WHAT IS NEEDED: Of the lines listed below, return exactly those that run from the line containing "MEM_STREAM_EST (R331) -/" through the line containing "none => some p", both included.

(Collected data)
• • •

/-- MEM_LLM_CONFIG (R306). -/
def llmConfig (m : MCmd) (s : State) : State :=
  startCmd specLlmConfig m s (fun s =>
    let code := specLlmConfig.code
    let es := fld m.payload 0 3 0
    let set_ := llmSettings m.payload
    if s.jobs.j0.isOpen || s.jobs.j1.isOpen then answer s code m Code.JOB_OPEN
    else if s.llmInUse es set_ then answer s code m Code.LLM_IN_USE
    else answer (setLlm s es set_) code m Code.OK)

def execMemLlmConfig (m : MCmd) (s : State) : Host.Outcome State Fault Refusal := .next (llmConfig m s)

/-! ## Objects of F2 pools (R325 to R329, R357) -/

/-- The port whose FF2 link leads to a pool controller. -/
def State.f2Port (s : State) (dev : Nat) : Option Port :=
  (List.finRange 12).find? (fun p => let q := s.fab.ports.get p; q.role = .f2 && q.ff2 && q.link = .up && (q.peer.map (·.devNum)) = some dev)

/-- A message to a pool controller: 1 asks for a lease, 2 reads and 3 writes at an address, 4 gives the lease back. The
layouts are the controller's documentation's (R357). -/
def sendFf2 (s : State) (pool code arg : Nat) : State :=
  match s.f2Port (devOf pool) with
  | some p => { s with fab := { s.fab with ff2Sent := s.fab.ff2Sent ++ [(p.val, code, arg)] } }
  | none => s

/-- An object in F2 mode changed, by its pool range. -/
def State.updF2 (s : State) (pool : Nat) (f : F2Obj → F2Obj) : State :=
  { s with mem := { s.mem with f2 := s.mem.f2.map (fun k => if k.pool = pool then f k else k) } }

def specF2Open : CmdSpec :=
  { code := CmdCode.memF2Open, lenOk := lenIs 32, foal := fun _ _ => false, feature := some 2,
    bad := fun p => orBad (firstBit p [(0x10, 63, 2)]) (badIf [(fld p 0x10 1 0 = 3, 128)]) }

/-- MEM_F2_OPEN (R325, R329): the working range is reserved and the lease asked for. -/
def f2Open (m : MCmd) (s : State) : State :=
  startCmd specF2Open m s (fun s =>
    let p := m.payload
    let code := specF2Open.code
    let pool := u64At p 0
    let size := u64At p 8
    let work := u64At p 0x18
    if !sizeOk size then badField s code m 64
    else if work % 65536 != 0 then badField s code m 192
    else if 32 ≤ s.mem.f2.length || 65536 ≤ s.mem.objs.length then answer s code m Code.OBJ_FULL
    else if (s.f2Port (devOf pool)).isNone then answer s code m Code.DEV_UNREACHABLE
    else
      match s.fit 0 s.poolBase size (some work) with
      | .short n => answer s code m Code.NO_SPACE n 2
      | .at_ _ =>
        let s := setPages s work size (s.ownerParty (fld p 0x10 1 0)) .free
        let s := { s with mem := { s.mem with f2 := s.mem.f2 ++
          [{ handle := 0, pool := pool, work := work, size := size, owner := fld p 0x10 1 0 }] } }
        startLater (sendFf2 s pool 1 pool) code m pool)

def execMemF2Open (m : MCmd) (s : State) : Host.Outcome State Fault Refusal := .next (f2Open m s)

/-- The dirty frames of a working range are read and written to the pool, in ascending order (R327). -/
def flushF2 (s : State) (k : F2Obj) : State :=
  let fr := k.dirty.mergeSort (fun a b => decide (a ≤ b))
  let s := s.updF2 k.pool (fun k => { k with dirty := [], flushing := true, unacked := k.unacked ++ fr })
  fr.foldl (fun s f => sendFf2 s k.pool 3 (k.pool + 4096 * f)) s

/-- A flush whose frames are all acknowledged completes; a close goes on to give the lease back. -/
def f2Settle (s : State) (pool : Nat) : State :=
  match s.mem.f2.find? (fun k => k.pool = pool) with
  | none => s
  | some k =>
    if !k.flushing || !k.unacked.isEmpty then s
    else
      let s := completeAll (s.updF2 pool (fun k => { k with flushing := false })) CmdCode.memF2Flush k.handle Code.OK
      if k.closing then sendFf2 s pool 4 pool else s

/-- The F2 object of a handle. -/
def State.f2Of (s : State) (h : Nat) : Option F2Obj := if (s.obj? h).isSome then s.mem.f2.find? (fun k => k.handle = h && k.leased) else none

def specF2Flush : CmdSpec :=
  { code := CmdCode.memF2Flush, lenOk := lenIs 8, foal := fun _ _ => false, feature := some 2, bad := fun p => firstBit p [(0, 63, 32)] }

/-- MEM_F2_FLUSH (R327). -/
def f2Flush (m : MCmd) (s : State) : State :=
  startCmd specF2Flush m s (fun s =>
    match s.f2Of (fld m.payload 0 31 0) with
    | none => answer s specF2Flush.code m Code.BAD_HANDLE
    | some k => f2Settle (flushF2 (startLater s specF2Flush.code m k.handle) k) k.pool)

def execMemF2Flush (m : MCmd) (s : State) : Host.Outcome State Fault Refusal := .next (f2Flush m s)

def specF2Close : CmdSpec :=
  { code := CmdCode.memF2Close, lenOk := lenIs 8, foal := fun _ _ => false, feature := some 2, bad := fun p => firstBit p [(0, 63, 32)] }

/-- What pins an object (R557, R552): a save, a collective, or a stage's transfer. -/
def State.pinnedBy (s : State) (o : Obj) : Option (Nat × Nat) :=
  let sv := (s.mem.ckptJobs.filter (fun j => j.pins.contains o.index)).length
  let ci := (s.coll.insts.filter (fun i => i.objs.contains o.index)).length
  if sv != 0 then some (CmdCode.ckptSave, sv) else if ci != 0 then some (CmdCode.collArm, ci)
  else if o.pins != 0 then some (0xFFFF, 0) else none

/-- MEM_F2_CLOSE (R328): a flush, then the lease goes back. -/
def f2Close (m : MCmd) (s : State) : State :=
  startCmd specF2Close m s (fun s =>
    let h := fld m.payload 0 31 0
    match s.f2Of h, s.obj? h with
    | some k, some o =>
      match s.pinnedBy o with
      | some (c, n) => answerBusy s specF2Close.code m c n
      | none =>
        let s := startLater (s.updF2 k.pool (fun k => { k with closing := true })) specF2Close.code m h
        f2Settle (flushF2 s k) k.pool
    | _, _ => answer s specF2Close.code m Code.BAD_HANDLE)

def execMemF2Close (m : MCmd) (s : State) : Host.Outcome State Fault Refusal := .next (f2Close m s)

/-- The record of an F2 object is made once every byte has been copied (R325). -/
def f2Copied (s : State) (k : F2Obj) : State :=
  match s.freeIndex with
  | none => completeLater s CmdCode.memF2Open k.pool Code.OBJ_FULL
  | some (i, gen) =>
    let o : Obj := { index := i, gen := gen, owner := k.owner, tier := 6, f2 := true, size := k.size, home := k.pool, compBytes := k.size }
    let s := setPages (addObj s o) k.work k.size (s.ownerParty k.owner) .owned
    let s := s.updF2 k.pool (fun q => { q with handle := o.handle, leased := true, dirty := [] })
    completeLater s CmdCode.memF2Open k.pool Code.OK (some o.handle)

/-- FF2_RESPONSE (R325, R327, R328). -/
def ff2Response (p : Port) (r : Ff2Msg) (s : State) : State :=
  let ofPool (pool : Nat) : Option F2Obj := if s.f2Port (devOf pool) = some p then s.mem.f2.find? (fun k => k.pool = pool) else none
  match r with
  | .leaseGrant pool =>
    match ofPool pool with
    | some k => if k.leased then s else (List.range (cdiv k.size 8192)).foldl (fun s i => sendFf2 s pool 2 (pool + 8192 * i)) s
    | none => s
  | .leaseRefuse pool =>
    match ofPool pool with
    | some k =>
      if k.leased then s
      else
        let s := { s with mem := { s.mem with f2 := s.mem.f2.filter (fun q => q.pool != pool) } }
        completeLater (clearPages s k.work k.size) CmdCode.memF2Open pool Code.F2_BUSY
    | none => s
  | .data pool off bytes =>
    match ofPool pool with
    | some k =>
      if k.leased || k.size < off + bytes.length then s
      else
        let s := (s.wr (k.work + off) bytes).updF2 pool (fun k => { k with copied := k.copied + bytes.length })
        if k.size ≤ k.copied + bytes.length then f2Copied s k else s
    | none => s
  | .ack pool frame =>
    match ofPool pool with
    | some _ => f2Settle (s.updF2 pool (fun k => { k with unacked := k.unacked.erase frame })) pool
    | none => s
  | .released pool =>
    match ofPool pool with
    | some k =>
      if !k.closing then s
      else
        let s := clearPages s k.work k.size
        let s := { s with mem := { s.mem with f2 := s.mem.f2.filter (fun q => q.pool != pool), objs := s.mem.objs.filter (fun o => o.handle != k.handle) } }
        completeLater s CmdCode.memF2Close k.handle Code.OK
    | none => s

def execFf2Response (p : Port) (r : Ff2Msg) (s : State) : Host.Outcome State Fault Refusal := .next (ff2Response p r s)

/-! ## MEM_STREAM_EST (R331) -/

/-- Planning rate of a path in GB/s, which is bytes in a nanosecond; 0 where the port carries nothing. -/
def State.planRate (s : State) (path : Nat) : Nat :=
  if path = 12 then 110
  else
    let w := (s.fab.ports.toList.getD path {}).lanes
    if w = 8 then 180 else if w = 4 then 90 else if w = 2 then 45 else 0

/-- Bytes per beat that each path carries. -/
def pathLoad (es : List (Obj × Nat × Nat)) (path : Nat) : Nat :=
  (es.map (fun e =>
    let w := if e.1.comp then cdiv (e.2.1 * e.1.compBytes) e.1.size else e.2.1
    let k := ((List.range 13).filter (bit e.2.2)).length
    if bit e.2.2 path then cdiv w k else 0)).sum

/-- The busiest path: the lowest-numbered of those with the longest time. -/
def State.busiest (s : State) (es : List (Obj × Nat × Nat)) : Nat :=
  ((List.range 13).filter (fun p => es.any (fun e => bit e.2.2 p))).foldl (fun (b : Option Nat) p =>
    match b with
    | none => some p
    | some q => if pathLoad es q * s.planRate p < pathLoad es p * s.planRate q then some p else b) none |>.getD 0

def specStreamEst : CmdSpec :=
  { code := CmdCode.memStreamEst, lenOk := fun p => p.length % 16 = 0 && p.length != 0 && p.length ≤ 1024, foal := fun _ _ => false, v3 := true,
    bad := fun p => orBad (firstBit p ((List.range (p.length / 16)).flatMap (fun i => [(16 * i, 63, 32), (16 * i + 8, 63, 45)])))
      (badIf ((List.range (p.length / 16)).map (fun i => (fld p (16 * i + 8) 44 32 = 0, 128 * i + 96)))) }

/-- MEM_STREAM_EST (R331). -/
def streamEst (m : MCmd) (s : State) : State :=
  startCmd specStreamEst m s (fun s =>
    let p := m.payload
    let code := specStreamEst.code
    let raw := (List.range (p.length / 16)).map (fun i => (fld p (16 * i) 31 0, fld p (16 * i + 8) 31 0, fld p (16 * i + 8) 44 32))
    if raw.any (fun e => (s.obj? e.1).isNone) then answer s code m Code.BAD_HANDLE
    else
      let es := raw.filterMap (fun e => (s.obj? e.1).map (fun o => (o, e.2)))
      if (List.range 12).any (fun q => es.any (fun e => bit e.2.2 q) && s.planRate q = 0) then badField s code m 96
      else
        let b := s.busiest es
        let load := pathLoad es b
        let cur := match m.ctxt with | some x => if (s.jobs.get x).isOpen then (s.jobs.get x).period else 0 | none => 0
        let est := max (cdiv (100 * load) (92 * 250 * s.planRate b) * 250) cur
        answer s code m (if 256000 < est then Code.STREAM_SLOW else Code.OK) est (b + place load 8))

def execMemStreamEst (m : MCmd) (s : State) : Host.Outcome State Fault Refusal := .next (streamEst m s)

/-! ## MEM_ENCODE (R339 to R341; the payload's offsets and the planes' places by DESIGN CHOICE, log entry 46) -/

/-- Values of a source matrix: FP32 or BF16, row by row. -/
def srcVal (fmt : Nat) (bs : List Byte) (i : Nat) : FVal :=
  if fmt = 0 then FF.fp32.decode (u32At bs (4 * i)) else FF.bf16.decode (ofBytes (slice bs (2 * i) 2))

/-- Square blocks of a matrix in the order of R39: element bytes, then scale bytes. -/
def encodeSquare (f : Fmt) (v : Nat → Nat → FVal) (rows cols : Nat) : List Byte × List Byte :=
  let blks := (List.range (rows / 32)).flatMap (fun i => (List.range (cols / 32)).map (fun j =>
    blockConvert f (fun _ => .rne) ((List.range 1024).map (fun e => v (32 * i + e / 32) (32 * j + e % 32)))))
  (blks.flatMap (fun b => packCodes f.width b.2), blks.map (fun b => BitVec.ofNat 8 b.1))

/-- A KV tile (R201) of 64 tokens of one head: keys with their scales, then values with theirs. -/
def encodeKvTile (f : Fmt) (key val : Nat → Nat → FVal) (hd : Nat) : List Byte :=
  let kb := (List.range (hd / 32)).map (fun j => (List.range 64).map (fun t =>
    blockConvert f (fun _ => .rne) ((List.range 32).map (fun d => key t (32 * j + d)))))
  let vb := (List.range 2).map (fun j => (List.range hd).map (fun d =>
    blockConvert f (fun _ => .rne) ((List.range 32).map (fun t => val (32 * j + t) d))))
  let code (b : List (List (Nat × List Nat))) (j i e : Nat) : Nat := (((b.getD j []).getD i (0, [])).2).getD e 0
  let scales (b : List (List (Nat × List Nat))) : List Byte := b.flatMap (fun r => r.map (fun q => BitVec.ofNat 8 q.1))
  (List.range hd).flatMap (fun d => packCodes f.width ((List.range 64).map (fun t => code kb (d / 32) t (d % 32)))) ++ scales kb ++
  (List.range 64).flatMap (fun t => packCodes f.width ((List.range hd).map (fun d => code vb (t / 32) d (t % 32)))) ++ scales vb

• • •

ANSWER TO THIS EXERCISE:
/-! ## MEM_STREAM_EST (R331) -/

/-- Planning rate of a path in GB/s, which is bytes in a nanosecond; 0 where the port carries nothing. -/
def State.planRate (s : State) (path : Nat) : Nat :=
  if path = 12 then 110
  else
    let w := (s.fab.ports.toList.getD path {}).lanes
    if w = 8 then 180 else if w = 4 then 90 else if w = 2 then 45 else 0

/-- Bytes per beat that each path carries. -/
def pathLoad (es : List (Obj × Nat × Nat)) (path : Nat) : Nat :=
  (es.map (fun e =>
    let w := if e.1.comp then cdiv (e.2.1 * e.1.compBytes) e.1.size else e.2.1
    let k := ((List.range 13).filter (bit e.2.2)).length
    if bit e.2.2 path then cdiv w k else 0)).sum

/-- The busiest path: the lowest-numbered of those with the longest time. -/
def State.busiest (s : State) (es : List (Obj × Nat × Nat)) : Nat :=
  ((List.range 13).filter (fun p => es.any (fun e => bit e.2.2 p))).foldl (fun (b : Option Nat) p =>
    match b with
    | none => some p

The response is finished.